P03-02

Biological Age Prediction Using a Deep Neural Network Based on Steroid Metabolic Pathways

Zi WANG *, Qiuyi WANG, Kenji MIZUGUCHI, Toshifumi TAKAO

IPR, Osaka University
( * E-mail: tokumunoboushi@yahoo.co.jp )

Aging, a multifaceted process marked by the progressive accumulation of cellular damage, necessitates a deeper understanding of biological aging mechanisms for effective intervention in age-related diseases. Previous research has established that steroid hormones, integral to a comprehensive system of physiological transformations, exhibit significant metabolic interactions. Additionally, stress-related corticosteroid hormones and sex hormones have been found to strongly correlate with the degree of physiological aging.
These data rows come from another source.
theorem postLiftMoves_claims (s : State) : s.postLiftMoves.claims = s.claims := by
  unfold State.postLiftMoves; dsimp only; split <;> split <;> rfl

theorem resumeTimer_claims (s : State) : s.resumeTimer.claims = s.claims := by
  unfold State.resumeTimer; split <;> rfl

theorem beginLift_claims (w : LiftFor) (k : Bool) (s : State) : (s.beginLift w k).claims = s.claims := by
  have a : s.abandonForLift.claims = s.claims := by unfold State.abandonForLift; dsimp only; split <;> rfl
  have b : s.abandonForLift.stopTravel.claims = s.claims := by rw [← a]; unfold State.stopTravel; split <;> rfl
  unfold State.beginLift
  dsimp only
  rw [postLiftMoves_claims, ← b]
  split <;> rfl

theorem freeze_claims (s : State) : s.freeze.claims = s.claims := by
  have a : s.postStops.suspendTimer.claims = s.claims := by unfold State.suspendTimer; split <;> rfl
  rw [← a]
  unfold State.freeze
  dsimp only
  split <;> rfl

theorem liftAction_claims (c : HoldClass) (s : State) : (s.liftAction c).claims = s.claims := by
  unfold State.liftAction State.beginHoldLift
  rw [beginLift_claims]
  have a : ∀ u : State, u.dropLiftPending.claims = u.claims := by
    intro u; unfold State.dropLiftPending; split <;> rfl
  have b : ∀ u : State, (u.noteAbortedBath c).claims = u.claims := by
    intro u
    unfold State.noteAbortedBath
    split
    · exact updateRecord_claims _ u
    · rfl
  exact (a _).trans ((b _).trans (updateHead_claims _ s))

theorem enterPending_claims (s : State) : s.enterPending.claims = s.claims := by
  have r : ∀ (c : HoldClass) (u : State), (u.recordHold c).claims = u.claims := by
    intro c u
    unfold State.recordHold
    split
    · exact updateRecord_claims _ u
    · rfl
  have e : ∀ p : PendingHold, (s.enterHold p).claims = s.claims := by
    intro p
    unfold State.enterHold
    dsimp only
    split
    · exact (freeze_claims _).trans (r _ _)
    · exact (liftAction_claims _ _).trans (r _ _)
  unfold State.enterPending
  split
  · rfl
  · split
    · exact e _
    · split
      · exact e _
      · rfl

theorem discardPause_claims (s : State) : s.discardPause.claims = s.claims := by
  unfold State.discardPause
  split
  · split <;> rfl
  · rfl

theorem testCancel_claims (s : State) : s.testCancel.claims = s.claims := by
  have c : s.carryOutCancel.claims = s.claims := by
    unfold State.carryOutCancel
    dsimp only
    split
    · unfold State.continueCancel
      split
      · exact (postLiftMoves_claims _).trans (discardPause_claims s)
      · exact (resumeTimer_claims _).trans (discardPause_claims s)
      · exact discardPause_claims s
    · exact (beginLift_claims _ _ _).trans ((updateHead_claims _ _).trans (discardPause_claims s))
  unfold State.testCancel
  split
  · exact c
  · split
    · exact (postLiftMoves_claims _).trans (discardPause_claims s)
    · rfl

theorem latch_claims (c : HoldClass) (k : HoldCause) (s : State) : (s.latch c k).claims = s.claims := by
  unfold State.latch
  split
  · rfl
  · exact (testCancel_claims _).trans (enterPending_claims _)

end Sys2Proof.Machine
end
Consequently, utilizing steroid hormone interactions for BA estimation offers a more accurate and comprehensive approach. In this study, we introduce a novel method for BA prediction by developing a DNN model based on steroid metabolic pathways for both sexes. The model was constructed using 22 steroid profiles derived from 98 individual serum samples, analyzed with an in-house Liquid Chromatography-Mass Spectrometry/Mass Spectrometry (LC-MS/MS) method known for its high sensitivity and precision. To ensure the robustness and reliability of our models, we applied a rigorous data correction method to eliminate experimental batch effects and individual physiological variations, and tested the model on an additional 50 serum samples. Our approach provides deeper insights into aging heterogeneity and biological processes by developing a pathway-based DNN model that accounts for the expansion of aging heterogeneity over time and the biological interpretability of molecular interactions. By examining differences in metabolic pathways between sexes, we highlight the distinct effects of stress-related and sexual steroids on BA. Furthermore, our findings suggest that smoking habits may influence the BA of males, primarily through their impact on stress-related steroids. This study offers a more nuanced understanding of the aging process and holds promise for more accurate and comprehensive BA predictions compared to traditional methods.